## ACTIVITY
Please restate the lines shown below exactly, every one of them.

======== EXERCISE DATA

/-- The save-image address of a block: 0 without a save area (19_traps R428, R435). -/
def saveSize (s : State) (blk : Nat) : Nat :=
  let w := 16 * 2 ^ (recWord s blk 3 % 4)
  let p := bits (recWord s blk 3) 21 9
  let v := bits (recWord s blk 3) 25 22 + 1
  let l := recWord s blk 8 % 2 ^ 12
  let n := bits (recWord s blk 3) 8 2
  let cap := recWord s blk 9 % 2 ^ 16
  let g := (cap * (4 * n + 16 + l) + 255) / 256 * 256
  let rec1 := (1024 + 64 * w + 4 * p * w + l * w + 255) / 256 * 256
  512 + recWord s blk 7 + 4096 * bits (recWord s blk 8) 17 12 + g + v * rec1

/-- The address of a block's save image (19_traps R428). -/
def saveImg (s : State) (blk : Nat) : Nat :=
  if recDword s blk 28 = 0 then 0
  else recDword s blk 28 + ((s.block blk).map Block.idx).getD 0 * saveSize s blk

/-- The parked state of a fibre at entry to a handler (19_traps R426). Pre-emption withdraws the requests of OENT and OQRY
and drops the subscriptions of BWAIT; those fibres issue their parking chains again. -/
def redoes (cause : Nat) (p : Option Parked) : Bool :=
  cause == 0x30 && (match p with
    | some { kind := .bwait _ _, .. } => true
    | some { kind := .btest _, .. } => true
    | some { kind := .oent _ _ _, .. } => true
    | some { kind := .oqry _ _, .. } => true
    | _ => false)

/-- A fibre as it enters a handler: shadow state kept, PC at the handler (19_traps R425 steps 3 and 6). -/
def shadowed (cause : Nat) (tb : List Nat) (handler : Nat) (lane : Nat) (f : Fibre) : Fibre :=
  { f with
    pc := { packet := handler, slot := 0 }
    park := none
    slots := if cause == 0x30 then f.slots.map fun x => if x.st == .awaiting then Sect.none else x else f.slots
    shadow := some
      { pc := f.pc, preds := f.preds, base := f.base, park := f.park, trapBatch := tb.contains lane, answered := false,
        redo := redoes cause f.park } }

/-- The program counter that tpc receives: that of the trap batch, else the REP between two of whose repeats the wave stands, else the lowest
of the fibres that are not parked, else the lowest of all (19_traps R425, 15_execution_model R342). -/
def trapPc (w : Wave) (tb : List Nat) : Pc :=
  match tb.head?.bind w.fibres.look, w.repAt with
  | some f, _ => f.pc
  | none, some p => p
  | none, none =>
    match least (fun p => p.2.pc.key) (w.fibres.filter fun p => p.2.park.isNone) with
    | some p => p.2.pc
    | none => ((least (fun p => p.2.pc.key) w.fibres).map fun p => p.2.pc).getD { packet := 0, slot := 0 }

/-- The uniform registers after banking and the entry values of the handler entry table (19_traps R425 step 5). -/
def entryRegs (w : Wave) (img : Nat) (tpc : Word) (t : Trap) : Map Word :=
  [(120, BitVec.ofNat 32 t.cause), (121, tpc), (122, t.taddr.truncate 32), (123, (t.taddr >>> 32).truncate 32), (124, t.tinfo),
    (125, BitVec.ofNat 32 w.num), (126, BitVec.ofNat 32 img), (127, BitVec.ofNat 32 (img / 2 ^ 32))].foldl
    (fun m p => Map.store m p.1 p.2 0) w.sregs

/-- The wave inside the handler of a trap (19_traps R425 steps 3 to 6). -/
def Wave.trapped (w : Wave) (tb : List Nat) (t : Trap) (img handler : Nat) (level : Level) (base : DWord) (sup : Bool) : Wave :=
  let tpc := toTpc (trapPc w tb)
  { w with
    fibres := w.fibres.map fun p => (p.1, shadowed t.cause tb handler p.1 p.2)
    sregs := entryRegs w img tpc t
    tcause := BitVec.ofNat 8 t.cause
    tpc := tpc
    tmask := t.tmask
    taddr := t.taddr
    tinfo := t.tinfo
    ubank := (List.range 8).map fun i => w.sregs.get (120 + i) 0
    inHandler := true
    superHandler := sup
    intLevel := w.level
    intBase := w.codeBase
    handlerCause := t.cause
    preemptPending := if t.cause = 0x30 then false else w.preemptPending
    repAt := none
    level := level
    codeBase := base }

/-- A request of OENT or OQRY. -/
def reqParks (r : WpReq) : Bool := r.kind == .oent || r.kind == .oqry

/-- Requests of a wave's fibres for waypoints withdrawn, without effect at the entries, and the traps that parked fibres were about to
take dropped: those fibres issue their chains again (19_traps R426). -/
def withdraw (s : State) (k : Nat) (w : Wave) : State :=
  let s1 := dropWaits { s with pending := s.pending.filter fun e => w.fibres.all fun p => !asksFor p.2.uid e } fun q =>
    reqParks q.req && w.fibres.any fun p => p.2.uid == q.req.uid
  s1.setWave k { w with due := w.due.filter fun t => t.next }

/-- Taking a trap (19_traps R423 to R426): delivered to the user or the supervisor handler, or, when no handler is installed
or the wave is in a handler, the block is contained. `tb` is the trap batch. -/
def enterTrap (s : State) (k : Nat) (tb : List Nat) (t : Trap) : State :=
  match s.wave k with
  | none => s
  | some w =>
    let sup := toSupervisor s w.blk t
    let s1 := if t.cause = 0x30 then withdraw s k w else s
    match s.ctxs.look (ctxOf s w) with
    | none => containBlock s w.blk t.cause
    | some c =>
      if w.inHandler || (sup && c.shpacket == BitVec.allOnes 32) then containBlock s w.blk t.cause
      else if sup then
        s1.mapWave k fun w => w.trapped tb (t.shown s.tick k) (saveImg s w.blk) c.shpacket.toNat .supervisor c.shbase true
      else
        s1.mapWave k fun w => w.trapped tb (t.shown s.tick k) (saveImg s w.blk) ((userHandler s w.blk).getD 0) w.level w.codeBase false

================

## RESPONSE
/-- The save-image address of a block: 0 without a save area (19_traps R428, R435). -/
def saveSize (s : State) (blk : Nat) : Nat :=
  let w := 16 * 2 ^ (recWord s blk 3 % 4)
  let p := bits (recWord s blk 3) 21 9
  let v := bits (recWord s blk 3) 25 22 + 1
  let l := recWord s blk 8 % 2 ^ 12
  let n := bits (recWord s blk 3) 8 2
  let cap := recWord s blk 9 % 2 ^ 16
  let g := (cap * (4 * n + 16 + l) + 255) / 256 * 256
  let rec1 := (1024 + 64 * w + 4 * p * w + l * w + 255) / 256 * 256
  512 + recWord s blk 7 + 4096 * bits (recWord s blk 8) 17 12 + g + v * rec1

/-- The address of a block's save image (19_traps R428). -/
def saveImg (s : State) (blk : Nat) : Nat :=
  if recDword s blk 28 = 0 then 0
  else recDword s blk 28 + ((s.block blk).map Block.idx).getD 0 * saveSize s blk

/-- The parked state of a fibre at entry to a handler (19_traps R426). Pre-emption withdraws the requests of OENT and OQRY
and drops the subscriptions of BWAIT; those fibres issue their parking chains again. -/
def redoes (cause : Nat) (p : Option Parked) : Bool :=
  cause == 0x30 && (match p with
    | some { kind := .bwait _ _, .. } => true
    | some { kind := .btest _, .. } => true
    | some { kind := .oent _ _ _, .. } => true
    | some { kind := .oqry _ _, .. } => true
    | _ => false)

/-- A fibre as it enters a handler: shadow state kept, PC at the handler (19_traps R425 steps 3 and 6). -/
def shadowed (cause : Nat) (tb : List Nat) (handler : Nat) (lane : Nat) (f : Fibre) : Fibre :=
  { f with
    pc := { packet := handler, slot := 0 }
    park := none
    slots := if cause == 0x30 then f.slots.map fun x => if x.st == .awaiting then Sect.none else x else f.slots
    shadow := some
      { pc := f.pc, preds := f.preds, base := f.base, park := f.park, trapBatch := tb.contains lane, answered := false,
        redo := redoes cause f.park } }

/-- The program counter that tpc receives: that of the trap batch, else the REP between two of whose repeats the wave stands, else the lowest
of the fibres that are not parked, else the lowest of all (19_traps R425, 15_execution_model R342). -/
def trapPc (w : Wave) (tb : List Nat) : Pc :=
  match tb.head?.bind w.fibres.look, w.repAt with
  | some f, _ => f.pc
  | none, some p => p
  | none, none =>
    match least (fun p => p.2.pc.key) (w.fibres.filter fun p => p.2.park.isNone) with
    | some p => p.2.pc
    | none => ((least (fun p => p.2.pc.key) w.fibres).map fun p => p.2.pc).getD { packet := 0, slot := 0 }

/-- The uniform registers after banking and the entry values of the handler entry table (19_traps R425 step 5). -/
def entryRegs (w : Wave) (img : Nat) (tpc : Word) (t : Trap) : Map Word :=
  [(120, BitVec.ofNat 32 t.cause), (121, tpc), (122, t.taddr.truncate 32), (123, (t.taddr >>> 32).truncate 32), (124, t.tinfo),
    (125, BitVec.ofNat 32 w.num), (126, BitVec.ofNat 32 img), (127, BitVec.ofNat 32 (img / 2 ^ 32))].foldl
    (fun m p => Map.store m p.1 p.2 0) w.sregs

/-- The wave inside the handler of a trap (19_traps R425 steps 3 to 6). -/
def Wave.trapped (w : Wave) (tb : List Nat) (t : Trap) (img handler : Nat) (level : Level) (base : DWord) (sup : Bool) : Wave :=
  let tpc := toTpc (trapPc w tb)
  { w with
    fibres := w.fibres.map fun p => (p.1, shadowed t.cause tb handler p.1 p.2)
    sregs := entryRegs w img tpc t
    tcause := BitVec.ofNat 8 t.cause
    tpc := tpc
    tmask := t.tmask
    taddr := t.taddr
    tinfo := t.tinfo
    ubank := (List.range 8).map fun i => w.sregs.get (120 + i) 0
    inHandler := true
    superHandler := sup
    intLevel := w.level
    intBase := w.codeBase
    handlerCause := t.cause
    preemptPending := if t.cause = 0x30 then false else w.preemptPending
    repAt := none
    level := level
    codeBase := base }

/-- A request of OENT or OQRY. -/
def reqParks (r : WpReq) : Bool := r.kind == .oent || r.kind == .oqry

/-- Requests of a wave's fibres for waypoints withdrawn, without effect at the entries, and the traps that parked fibres were about to
take dropped: those fibres issue their chains again (19_traps R426). -/
def withdraw (s : State) (k : Nat) (w : Wave) : State :=
  let s1 := dropWaits { s with pending := s.pending.filter fun e => w.fibres.all fun p => !asksFor p.2.uid e } fun q =>
    reqParks q.req && w.fibres.any fun p => p.2.uid == q.req.uid
  s1.setWave k { w with due := w.due.filter fun t => t.next }

/-- Taking a trap (19_traps R423 to R426): delivered to the user or the supervisor handler, or, when no handler is installed
or the wave is in a handler, the block is contained. `tb` is the trap batch. -/
def enterTrap (s : State) (k : Nat) (tb : List Nat) (t : Trap) : State :=
  match s.wave k with
  | none => s
  | some w =>
    let sup := toSupervisor s w.blk t
    let s1 := if t.cause = 0x30 then withdraw s k w else s
    match s.ctxs.look (ctxOf s w) with
    | none => containBlock s w.blk t.cause
    | some c =>
      if w.inHandler || (sup && c.shpacket == BitVec.allOnes 32) then containBlock s w.blk t.cause
      else if sup then
        s1.mapWave k fun w => w.trapped tb (t.shown s.tick k) (saveImg s w.blk) c.shpacket.toNat .supervisor c.shbase true
      else
        s1.mapWave k fun w => w.trapped tb (t.shown s.tick k) (saveImg s w.blk) ((userHandler s w.blk).getD 0) w.level w.codeBase false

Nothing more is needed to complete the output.